- _PROMPT_
Write down exactly the lines of the records below, beginning with the first and ending with the line that includes "entry 33). -/".

[Data extracted from a collection]
= = = = =
/-- One CC instruction of logical core `n`, when the word at its place is one of `mine` (a reserved opcode is skipped by
whichever command meets it): illegal words are skipped and logged whatever their predicate; a false predicate has no
effect; otherwise `act` runs and says whether the CC moves on (R124, R150). DESIGN CHOICE (log entry 33). -/
def ccRow (n : Nat) (mine : Nat → Bool) (act : CcX → State → State × Bool) (s : State) : State :=
  match keyOf s n with
  | none => s
  | some k =>
    let c := coreAt s k
    match c.run with
    | none => s
    | some r =>
      if r.finished then s
      else
        let off := 0x40 + 4 * r.pc
        let w := formeInsn c (slotBase c r.slot + off)
        let x : CcX := ⟨n, k, r, w, off⟩
        if !(mine w || iReserved w) then s
        else
        let s := coreInternal s k
        if encIllegal w then ccPass x (ccSkip x s stIllegal)
        else if !predHolds c.regs w then ccPass x s
        else
          let o := act x s
          if o.2 then ccDone x o.1 else o.1

/-- A register instruction: it changes registers only. -/
def ccReg (n : Nat) (mine : Nat → Bool) (f : Nat → CcRegs → CcRegs) (s : State) : State :=
  ccRow n mine (fun x s => (ccRegs x s (f x.w), true)) s

/-- Class 11 words with a minor opcode and W bit as a row names them. -/
def isMinor (m : Nat) (w : Nat) : Bool := iClass w == 3 && iMinor w == m
/-- The scalar form of a minor that has a short-vector form. -/
def isScalar (m : Nat) (w : Nat) : Bool := isMinor m w && !tW w
/-- The short-vector form. -/
def isVector (m : Nat) (w : Nat) : Bool := isMinor m w && tW w

/-! ### Integer operations (R101) -/

/-- Signed view of a word. -/
def sInt (v : Word) : Int := v.toInt
/-- Shift count modulo 64. -/
def shCount (v : Word) : Nat := v.toNat % 64
/-- Logical shift left. -/
def opSll (a b : Word) : Word := a <<< shCount b
/-- Logical shift right. -/
def opSrl (a b : Word) : Word := a >>> shCount b
/-- Arithmetic shift right. -/
def opSra (a b : Word) : Word := a.sshiftRight (shCount b)
/-- High half of the unsigned product. -/
def opMulhu (a b : Word) : Word := BitVec.ofNat 64 (a.toNat * b.toNat / 2 ^ 64)
/-- Signed minimum. -/
def opMin (a b : Word) : Word := if sInt a ≤ sInt b then a else b
/-- Signed maximum. -/
def opMax (a b : Word) : Word := if sInt a ≤ sInt b then b else a
/-- Unsigned minimum. -/
def opMinu (a b : Word) : Word := if a.toNat ≤ b.toNat then a else b
/-- Unsigned maximum. -/
def opMaxu (a b : Word) : Word := if a.toNat ≤ b.toNat then b else a

/-- gD := gA op gB. -/
def triG (n m : Nat) (f : Word → Word → Word) (s : State) : State :=
  ccReg n (isScalar m) (fun w r => gSet r (tD w) (f (gGet r (tA w)) (gGet r (tB w)))) s

/-- Lanes 0 to svl − 1, the active lanes (R106). -/
def lanes (r : CcRegs) : List Nat := List.range (min r.svl 8)

/-- Active lanes of wD := op of the lanes of wA and wB. -/
def triW (n m : Nat) (f : Word → Word → Word) (s : State) : State :=
  ccReg n (isVector m) (fun w r =>
    (lanes r).foldl (fun q j => wSet q (tD w) j (f (wGet r (tA w) j) (wGet r (tB w) j))) r) s

/-- gD := gD op sign-extended IMM, class 10 (R145). -/
def immG (n iop : Nat) (f : Word → Word → Word) (s : State) : State :=
  ccReg n (fun w => iClass w == 2 && iIop w == iop)
    (fun w r => let d := bitsOf w 20 16
                gSet r d (f (gGet r d) ((BitVec.ofNat 16 (bitsOf w 15 0)).signExtend 64))) s

/-- Shift immediates (R146, R149). -/
def shiftG (n m : Nat) (f : Word → Word → Word) (s : State) : State :=
  ccReg n (isMinor m) (fun w r => gSet r (tD w) (f (gGet r (tA w)) (BitVec.ofNat 64 (bitsOf w 9 4)))) s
= = = = =
- _EXERCISE OUTPUT_
/-- One CC instruction of logical core `n`, when the word at its place is one of `mine` (a reserved opcode is skipped by
whichever command meets it): illegal words are skipped and logged whatever their predicate; a false predicate has no
effect; otherwise `act` runs and says whether the CC moves on (R124, R150). DESIGN CHOICE (log entry 33). -/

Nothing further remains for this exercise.